Speaker
Description
A high-density electrode array is being developed for Neutrinoless Double-Beta Decay search in high-pressure gaseous TPC. A sensor, Topmetal-S, is designed to have mm-sized electrode, followed by an amplifier and an ADC based on a 0.35um CMOS process. The Topmetal-S array can collect charge directly without gas avalanche gain to achieve high energy and spatial resolution simultaneously. To realize a ton-scale TPC, approximately one hundred thousand Topmetal-S need to be laid on a meter-sized plane. The greatest challenge is a reliable high-density channels readout. A distributed, self-organizing and fault-tolerance readout network is implemented and will be integrated into the Topmetal-S.
Summary
Among the current and planned experiments of neutrinoless double-beta decay (0νββ), the high-pressure gaseous TPC stands out for its excellent energy resolution, very low radioactive background level and good scalability. Moreover, high position resolution can be maintained with an appropriate charge readout scheme for gaseous TPC to further suppress the background through ionization imaging. A pixelated charge readout plane without gas-electron avalanche is desirable. Based on a 0.35um CMOS process, a low noise sensor, Topmetal-S, is being developed which, even without gas gain, the energy resolution requirement could be met. Since 0νββ tracks are extended to tens of cm in length in high-pressure gas, Topmetal-S is designed to have mm-sized charge collection electrode, followed by a charge sensitive amplifier and an ADC in the first prototype. However, to realize a ton-scale high-pressure gaseous TPC, approximately one hundred thousand Topmetal-S sensors need to be laid on a meter-sized plane.

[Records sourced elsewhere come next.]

/-- An open wake trail (R424-R427). -/
structure Trail where
  tag : BitVec 32
  t0 : Nat
  t1 : Nat
  marks : List (Nat × Nat) := []
  tflip : Nat := 0
  out : Nat := 0
  flags : Nat := 0
  flipped : Bool := false
  opened : Nat := 0
  deriving DecidableEq, Repr

/-- The registers of BAR0 that stand alone (R404), the trace and stop registers among them (R464). -/
structure HostRegs where
  featLow : Dword := 0
  feat : BitVec 128 := 0
  featDone : Bool := false
  fixed : Bool := false
  shutdowns : Nat := 0
  refused : Bool := false
  overpower : Bool := false
  held : Bool := false
  powerlim : Nat := 900000
  qtable : Nat := 0
  ctxtable : Nat := 0
  tlbiLo : Dword := 0
  tlbiLen : Dword := 0
  wtring : Nat := 0
  wtlog : Nat := 0
  wakeTag : Option Dword := none
  wtwidx : Nat := 0
  wtridx : Nat := 0
  wtlost : Nat := 0
  syncOffset : Int := 0
  syncRate : Int := 0
  syncPort : Nat := 3
  syncState : Nat := 0
  stepped : Bool := false
  bindtab : Nat := 0
  cssize : Nat := 1024
  gddr : Nat := 48 * 2 ^ 30
  windows : List (Nat × Dword) := []
  evtcount : Nat := 0
  ctxEver : Bool := false
  trctl : Dword := 0
  trbase : Nat := 0
  trlog : Nat := 0
  trwidx : Nat := 0
  trridx : Nat := 0
  trlost : Nat := 0
  trpending : Nat := 0
  stoparm : List (Nat × Dword) := []
  bkpt : List (Nat × Dword) := []
  resyncSeq : Nat := 0
  /-- arithmetic clocks when the stall counters were last cleared (R474) -/
  stallSince : Nat := 0
  deriving DecidableEq, Repr

/-- Identity and the SPDM responder (R417-R420). -/
structure Attest where
  /-- the one firmware image, with its signature, and whether it failed its verification (R417, R420) -/
  firmware : List Byte := Config.firmwareImage
  signature : List Byte := Config.firmwareSignature
  recovery : Bool := false
  meas6 : List Byte := List.replicate 64 0
  measPart : List Byte := []
  /-- SPDM: how far the negotiation is (0 nothing, 1 version, 2 capabilities, 3 algorithms), the messages of it, of the
  measurements and of the certificates so far, and the responses sent, by transport -/
  stage : Nat := 0
  vca : List Byte := []
  measLog : List Byte := []
  certLog : List Byte := []
  responses : List (Nat × List Byte) := []
  /-- requests that have arrived, by transport, and wait for those before them (R419) -/
  requests : List (Nat × List Byte) := []
  nonces : Nat := 0
  sigs : Nat := 0
  deriving DecidableEq, Repr

/-- A host interrupt signalled (R393, R407, R450), by vector. -/
abbrev Signal := Nat

/-- The path that issues now: agent, path, slot, the captured sources, and the lanes it may run for (all of XMASK, or
the unfinished lanes of a replay, R56). -/
structure Cur where
  agent : Nat
  path : Nat
  pc : Dword
  src : Regs
  lanes : Word
  xmask : Word := 0
  /-- an unfinished instruction issued again alone (R56) -/
  replay : Bool := false
  /-- a later slot of a part that is under way (R54) -/
  cont : Bool := false
  /-- the path table before this issue (R467) -/
  tbl : List Path := []
  /-- the refreshes that its accesses so far have met end then (R456) -/
  behind : Nat := 0
  deriving DecidableEq, Repr

/-- What happens by itself: what recurs (R407, R453, R455, R457, R462, R463), and the service of a request that waits (R419). -/
inductive Recur where
  | allowance
  | sample
  | rotation
  | refresh (bank : Nat)
  | turn (slice : Nat)
  | overpower
  | request
  deriving DecidableEq, Repr

/-- What happens next, where the specification leaves the order or the moment open, and everything that arrives from
outside: the model reads it from this list, and follows the default order when the list is empty. -/
inductive Stim where
  | issue (agent path : Nat)
  | event (i : Instr)
  | advance (ticks clocks : Nat)
  | dropCopy (place : Nat) (sp : Sp) (line : Nat)
  | dropXlate (asn page : Nat)
  | dropFetch (core va : Nat)
  /-- one of an agent's relaxed stores reaches its home, by its place among them (R231) -/
  | drain (agent nth : Nat)
  | engine (g : GangKey) (role op : Nat)
  | engineBusy (g : GangKey) (role : Nat) (busy : Bool)
  | hostStore (sp : Sp) (addr : Nat) (bytes : List Byte)
  | temperature (core : Nat) (t : Option Int)
  | recur (r : Recur)
  /-- the caches of an agent's core take a copy of a line (R231) -/
  | takeCopy (agent : Nat) (sp : Sp) (line : Nat)
  deriving DecidableEq, Repr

The greatest challenge is a reliable high-density sensor readout and sensor control. It is practically impossible to route data channels and control channels directly from each sensor to the edge of the plane. It is also difficult to guarantee air tightness by draw high density channels out of the TPC.
This paper proposed a distributed, self-organizing and fault-tolerance readout network. As a node of the network, each Topmetal-S integrates a router. The scheme establishes local connection between nearby sensors to form a sensor network. Each sensor not only generates and transmits their own data, but also forwards data from nearby sensors, and data packet is finally received by a computer that is connected at the edge of the network. In order to simplify the complexity of router, 2D-Mesh is chosen as the topology of the network. A distributed routing algorithm, Fault-Tolerance-XY (FT-XY), is implemented. The distributed routing algorithm relies only on local information, which makes it possible to integrate the router into the sensor, thus no additional radioactive material will be introduced into TPC. The routing algorithm is also fault-tolerant, so that failed sensors will not disable a large section of the network. Faulty node detection is implemented by sending test packets by the computer. After fault detection, through configuration the computer will form a set of rectangular region called faulty blocks to contain detected faults. The FT-XY routing follows the regular XY routing until the packet reaches a boundary node of a faulty block. At that point, the packet is routed around the block clockwise to pass through. We first completed the logic design of the router using verilog. The simulation shows that the throughput of the readout network reaches 11641 Mbit/s and the latency of the network is less than 120 us. Then we verified and tested the design on the FPGA. We are now implementing the router on a 130 nm CMOS process and expected to be submit it in June 2019. The details of the routing algorithm, the fault detection scheme, the micro-architecture of the router,will be presented.